3. re.findall() - Uses the regular expression to find all matches, re.DOTALL allows . to match newline characters.
4. matches[0].strip() - Gets the first match and removes leading and trailing whitespace.
5. If there are no matches, return the original text.

Parse JSON String into Python Object#

Some modifications were made to the function.

class JsonOutputParser:
    def parse(self, result):
        # First, try to parse directly
        try:
            return json.loads(result)
        except json.JSONDecodeError:
            pass
            
        # Try to extract JSON content
        cleaned_result = extract_json_content(result)
        try:
            return json.loads(cleaned_result)
        except json.JSONDecodeError:
            pass
            
        # Try to fix common JSON errors
        try:
            # Handle single quotes
            fixed_result = cleaned_result.replace("'", '"')
            # Handle trailing commas
            fixed_result = re.sub(r',\s*}', '}', fixed_result)
            # Handle unclosed quotes
            fixed_result = re.sub(r'([^"])"([^"])', r'\1"\2', fixed_result)
            return json.loads(fixed_result)
        except json.JSONDecodeError as e:
            raise ValueError(f"Unable to parse JSON output. Original output: {result}\nError message: {str(e)}")

Function Explanation:

    Parameters:
        result (str): Text containing JSON generated by LLM
    Returns:
        dict: Parsed JSON object
        
    Optimization Description:
    1. Added multiple JSON extraction methods to improve robustness.
    2. Added JSON repair mechanism to handle common errors.
    3. Added retry mechanism to improve success rate.

Define GradingOpenAI#

class GradingOpenAI:
    def __init__(self):
        self.model = "glm-4-flash"
        self.output_parser = JsonOutputParser()
        self.template = """You are an expert in grading the Chinese patent agent examination,
skilled at generating scores and comments in Chinese based on the given questions and answers,
and outputting in a specific format.
Your task is to generate scores and comments in Chinese based on the answers provided by the candidates for the questions I input, and return them in JSON format.
The grading criteria should be somewhat lenient; as long as the candidate conveys the basic meaning, they should receive points.
If the answer has numerical annotations, it means that if the candidate answers this knowledge point, they will receive a certain number of points for this question.
The generated comments in Chinese need to be correctly parsed by the json.loads() function.
The entire generated comment in Chinese should be wrapped in English double quotes, and within the wrapped string, please use Chinese double quotes.
The comments in Chinese should not contain newline characters, escape characters, etc.

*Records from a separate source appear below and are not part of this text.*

-- ==== Sys2Proof/Certificates/Slice0/Obligations.lean ====
section
/-! DEFINITION. The statements for the provers. Each docstring names the rule of spec/ it formalises; a clause that
rests on a choice of the model names its log entry. -/

open Sys2Proof Sys2Proof.Machine

/-! ### Decoding, encoding, stepping -/

/-- 30_encoding.md R93 with R92: decoding is total over all 256 words; 0x01 to 0x0F decode to the operation of their
row with its operands, and the other 241 are illegal. -/
def Obligations.CommandDecodesExactlyFifteenWords : Prop :=
  ∀ (w : Byte) (l : OperandLines),
    ((1 ≤ w.toNat ∧ w.toNat ≤ 15) → ∃ i,
      [Instr.transmit l.frameIn, .transmitSs l.frameIn, .abort, .tryReceive, .handleInterrupt, .setMode l.modeIn,
        .ackEvents, .readStatus, .reset, .encode l.frameIn, .decode l.imageIn, .decodeEcc l.byteIn, .decodeAlc l.byteIn,
        .classify l.clsSr l.clsEwlr l.clsRxerr l.clsTxerr, .txReadback l.indexIn][w.toNat - 1]? = some i ∧
      decode (.command w l) = .ok i) ∧
    ((w.toNat = 0 ∨ 16 ≤ w.toNat) → decode (.command w l) = .error (.illegalCommand w))

/-- 30_encoding.md R92, R100, R110 (sanity): words of each port decode to the instruction of their row. -/
def Obligations.TableWordsDecode : Prop :=
  (∀ l : OperandLines,
    decode (.command 0x01 l) = .ok (.transmit l.frameIn) ∧ decode (.command 0x05 l) = .ok .handleInterrupt ∧
    decode (.command 0x06 l) = .ok (.setMode l.modeIn) ∧ decode (.command 0x0B l) = .ok (.decode l.imageIn) ∧
    decode (.command 0x0E l) = .ok (.classify l.clsSr l.clsEwlr l.clsRxerr l.clsTxerr)) ∧
  decode (.cmr 0x12) = .ok .cmrSrrAt ∧ decode (.cmr 0x08) = .ok .cmrCdo ∧
  (∀ rest, decode (.image 0x47 rest) = .ok (.bufSff true 0 7 rest)) ∧
  (∀ rest, decode (.image 0xB8 rest) = .ok (.bufEff false 3 8 rest))

/-- Decode and encode agree, both ways: every instruction is read back from its packet, with every operand; and a
packet that decodes has the word of the instruction it decodes to, so no bit of a word is dropped (30_encoding.md R90,
R92, R100, R110; log 10: each port has its own words). -/
def Obligations.DecodeAndEncodeAgree : Prop :=
  (∀ i : Instr, decode (encode i) = .ok i) ∧
  (∀ w l i, decode (.command w l) = .ok i → ∃ l', encode i = .command w l') ∧
  (∀ b i, decode (.cmr b) = .ok i → encode i = .cmr b) ∧
  (∀ info rest i, decode (.image info rest) = .ok i → encode i = .image info rest)
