/-- An arbitration loss: ALI if enabled, and ALC captures it if armed; nothing else. -/
theorem Controller.captureArbLost_spec {c : Controller} (h : c.regs.wf = true) (v : Byte) :
    (c.captureArbLost v).regs.wf = true ∧
    c.captureArbLost v = { c with regs := (c.captureArbLost v).regs, alcArmed := false } ∧
    (c.captureArbLost v).cell 0 3 = c.cell 0 3 ||| (0x40#8 &&& c.cell 0 4) ∧
    (c.captureArbLost v).regs.read 11 = (if c.alcArmed then some (v &&& 0x1F#8) else c.regs.read 11) ∧
    (∀ a, a ≠ 3 → a ≠ 11 → (c.captureArbLost v).regs.read a = c.regs.read a) := by
  have w : ({ c.setCell 11 v with alcArmed := false } : Controller).regs.wf = true :=
    Controller.setCell_wf h (by decide) v
  have hr := Controller.setCell_read h 11 v
  unfold Controller.captureArbLost
  cases he : c.alcArmed
  · simp only [Bool.false_eq_true, if_false]
    refine ⟨Controller.raise_wf h _, ?_, ?_, ?_, fun a h3 _ => ?_⟩
    · rw [Controller.raise_eq, ← he]
    · rw [Controller.raise_cell h, if_pos rfl]; rfl
    · rw [Controller.raise_read h, if_neg (by decide)]
    · rw [Controller.raise_read h, if_neg h3]
  · simp only [if_true]
    refine ⟨Controller.raise_wf w _, rfl, ?_, ?_, fun a h3 h11 => ?_⟩
    · rw [Controller.raise_cell w, if_pos rfl]
      have kept : ∀ a, a ≠ 11 → (c.setCell 11 v).cell 0 a = c.cell 0 a := fun a ha =>
        Controller.cell_congr (by rw [hr, if_neg ha]) 0
      rw [← kept 3 (by decide), ← kept 4 (by decide)]
      rfl
    · rw [Controller.raise_read w, if_neg (by decide)]; exact hr 11
    · rw [Controller.raise_read w, if_neg h3]; exact (hr a).trans (if_neg h11)

/-! ### Writes and events keep the canonical form -/

theorem Controller.writeCell_lt {c : Controller} {off : Offset} {a : Nat} (h : c.writeCell off = some a) : a < 128 := by
  have := off.isLt
  simp only [Controller.writeCell] at h
  split at h
  · injection h; omega
  split at h
  · split at h
    · injection h; omega
    · cases h
  split at h
  · split at h
    · cases h
    · injection h; omega
  · cases h

theorem Controller.afterWrite_wf {c : Controller} (h : c.regs.wf = true) (limit : Nat) (off : Offset) (v : Byte) :
    (c.afterWrite limit off v).regs.wf = true := by
  unfold Controller.afterWrite
  split
  · exact h
  · split
    · rename_i ha
      exact (Controller.setRegister_spec h limit (Controller.writeCell_lt ha) v).1
    · exact h

theorem Controller.afterRead_wf {c : Controller} (h : c.regs.wf = true) (off : Offset) (v : Byte) :
    (c.afterRead off v).regs.wf = true := by
  unfold Controller.afterRead
  dsimp only
  repeat' split
  · exact Controller.setCell_wf h (by decide) _
  all_goals exact h

theorem Controller.onEvent_wf {c : Controller} (h : c.regs.wf = true) (p : Config.Params) (free : Nat → Byte)
    (e : EnvEvent) : (c.onEvent p free e).regs.wf = true := by
  have ha := (Controller.awake_spec h).1
  cases e with
  | register off v =>
    show (if isStored off.toNat ∧ off.toNat ≠ 3 then c.setRegister p.passiveLimit off.toNat v else c).regs.wf = true
    split
    · exact (Controller.setRegister_spec h _ off.isLt v).1
    · exact h
  | message img =>
    show (if c.onBus then c.awake.receive img else c).regs.wf = true
    split
    · exact Controller.receive_wf ha img
    · exact h
  | transmitEnd completed => exact Controller.endTransmission_wf h free completed
  | busErrorCapture v =>
    have w := (Controller.captureBusError_spec ha v).1
    show (if c.onBus then
        (if v.getLsbD 5 then c.awake.captureBusError v else (c.awake.captureBusError v).attemptFails)
      else c).regs.wf = true
    repeat' split
    · exact w
    · exact Controller.attemptFails_wf w
    · exact h
  | arbLostCapture v =>
    show (if c.onBus then (c.awake.captureArbLost v).attemptFails else c).regs.wf = true
    split
    · exact Controller.attemptFails_wf (Controller.captureArbLost_spec ha v).1
    · exact h
  | errorCounters rxerr txerr busOff =>
    refine (Controller.raiseErrorChanges_spec c ?_ _).1
    exact Controller.setCell_wf (Controller.setCell_wf (Controller.setCell_wf h (by decide) _) (by decide) _)
      (by decide) _
  | wakeUp => exact ha
  | hardwareReset => rfl
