/-- The frame read from the register map is the one in the bytes the receive buffer shows (42_receive.md R203). -/
theorem readFrame_of_held {s : State} {img : Image}
    (hheld : ∀ k < imageLength (imageByte img 0), s.answerAt (s.accesses + k) = .held)
    (hshows : ∀ free, ∀ k < imageLength (imageByte img 0),
      s.controller.shows free (bufferOffset k) = imageByte img k) :
    ∃ t, readFrame s = .going (decodeImage img) t ∧ QuietAccesses (imageLength (imageByte img 0)) s t := by
  have hlength := restIndices_length (imageByte img 0)
  have hpos : 0 < imageLength (imageByte img 0) := by omega
  obtain ⟨t, hread, hone⟩ := regRead_of_held (hheld 0 hpos) (readsQuietly_buffer (Nat.zero_le _))
    fun free => hshows free 0 hpos
  have hindex {k : Nat} (hk : k ∈ restIndices (imageByte img 0)) : k < imageLength (imageByte img 0) ∧ k ≤ 12 := by
    refine ⟨?_, (restIndices_le _ k hk).2⟩
    simp only [restIndices, List.mem_range'_1] at hk
    simp only [imageLength]
    omega
  have hvalue : ∀ free, ∀ off ∈ (restIndices (imageByte img 0)).map bufferOffset,
      t.controller.shows free off = imageByte img (off.toNat - 16) := fun free => by
    refine List.forall_mem_map.mpr fun k hk => ?_
    rw [hone.controller, hshows free k (hindex hk).1, bufferOffset_toNat (hindex hk).2, Nat.add_sub_cancel_left]
  obtain ⟨u, hreads, hrest⟩ := regReadAll_of_held (s := t)
    (fun k hk => by
      rw [List.length_map] at hk
      rw [hone.answerAt]
      exact hheld (1 + k) (by omega))
    (List.forall_mem_map.mpr fun k hk => readsQuietly_buffer (hindex hk).2) hvalue
  have hbytes : ((restIndices (imageByte img 0)).map bufferOffset).map (fun off => imageByte img (off.toNat - 16)) =
      (restIndices (imageByte img 0)).map (imageByte img) := by
    rw [List.map_map]
    refine List.map_congr_left fun k hk => ?_
    rw [Function.comp_apply, bufferOffset_toNat (hindex hk).2, Nat.add_sub_cancel_left]
  refine ⟨u, ?_, ?_⟩
  · rw [hbytes] at hreads
    simp only [readFrame, hread, hreads, Access.andThen_going]
    rfl
  · rw [← hlength, Nat.add_comm]
    simpa using hone.trans hrest

/-- With its write answered, the overrun acknowledgment goes on and leaves the message-waiting flag. -/
theorem acknowledgeOverrun_going {s : State} (h : s.status.dataOverrun = true → s.answerAt s.accesses ≠ .noresp) :
    ∃ t, acknowledgeOverrun s = .going () t ∧ t.status.msgWaiting = s.status.msgWaiting := by
  unfold acknowledgeOverrun
  split
  · rename_i hoverrun
    rw [regWrite_of_responds (h hoverrun)]
    exact ⟨_, rfl, rfl⟩
  · exact ⟨s, rfl, rfl⟩

@[simp] theorem State.emitIfChanged_status (start s : State) : (start.emitIfChanged s).status = s.status := by
  rw [State.emitIfChanged_eq]

/-- The end of a drain: the message counter is read, the message released, the overrun acknowledged
(42_receive.md R204 to R207). -/
theorem drainMessage_of_readFrame {s t : State} {f : Frame} (hframe : readFrame s = .going f t)
    (hheld : t.answerAt (t.accesses + 0) = .held) (hrelease : t.answerAt (t.accesses + 1) ≠ .noresp)
    (hack : t.status.dataOverrun = true → t.answerAt (t.accesses + 2) ≠ .noresp) :
    ∃ u, drainMessage s = .going (some f) u ∧
      u.status.msgWaiting = decide (1 < (t.controller.messageCount &&& t.params.rmcMask).toNat) := by
  have hquiet : readsQuietly 29 := ⟨by decide, by decide, by decide⟩
  obtain ⟨v, hrmc, hone⟩ := regRead_of_held (v := t.controller.messageCount) hheld hquiet
    fun _ => rfl
  have hwrite : v.answerAt v.accesses ≠ .noresp := by
    have := hone.answerAt 0
    rw [Nat.add_zero] at this
    exact this ▸ hrelease
  have hnext : v.answerAt (v.accesses + 1) = t.answerAt (t.accesses + 2) := hone.answerAt 1
  obtain ⟨w, hdone, hwaiting⟩ := acknowledgeOverrun_going
    (s := (v.afterWrite 1 0x04).setMsgWaiting ((v.afterWrite 1 0x04).moreMessages t.controller.messageCount))
    fun hoverrun => hnext ▸ hack (hone.status ▸ hoverrun)
  refine ⟨w, ?_, hwaiting.trans ?_⟩
  · simp only [drainMessage, hframe, hrmc, regWrite_of_responds hwrite, hdone, Access.andThen_going]
  · exact congrArg (fun p : Config.Params => decide (1 < (t.controller.messageCount &&& p.rmcMask).toNat)) hone.params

The output format is JSON:
{{
  "llmgetscore": 0,
  "llmcomments": "Chinese comments"
}}

Compare the student's answer with the correct answer,
and provide a score out of 10 and comments in Chinese. 
Question: {ques_title} 
Answer: {answer} 
Student's reply: {reply}"""

    def create_prompt(self, ques_title, answer, reply):
        return self.template.format(
            ques_title=ques_title,
            answer=answer,
            reply=reply
        )

    def grade_answer(self, ques_title, answer, reply):
        success = False
        while not success:
            # This is a necessary expedient
            # The above JSON parsing function is not performing well, so generate several times until parsing succeeds.
            # First parse the content generated by the large model; if parsing fails, let the large model generate it again.
            try:
                response = client.chat.completions.create(
                    model=self.model,
                    messages=[
                        {"role": "system", "content": "You are a professional examination grading expert."},
                        {"role": "user", "content": self.create_prompt(ques_title, answer, reply)}
                    ],
                    temperature=0.7
                )

                result = self.output_parser.parse(response.choices[0].message.content)
                success = True
            except Exception as e:
                print(f"Error occurred: {e}")
                continue

        return result['llmgetscore'], result['llmcomments']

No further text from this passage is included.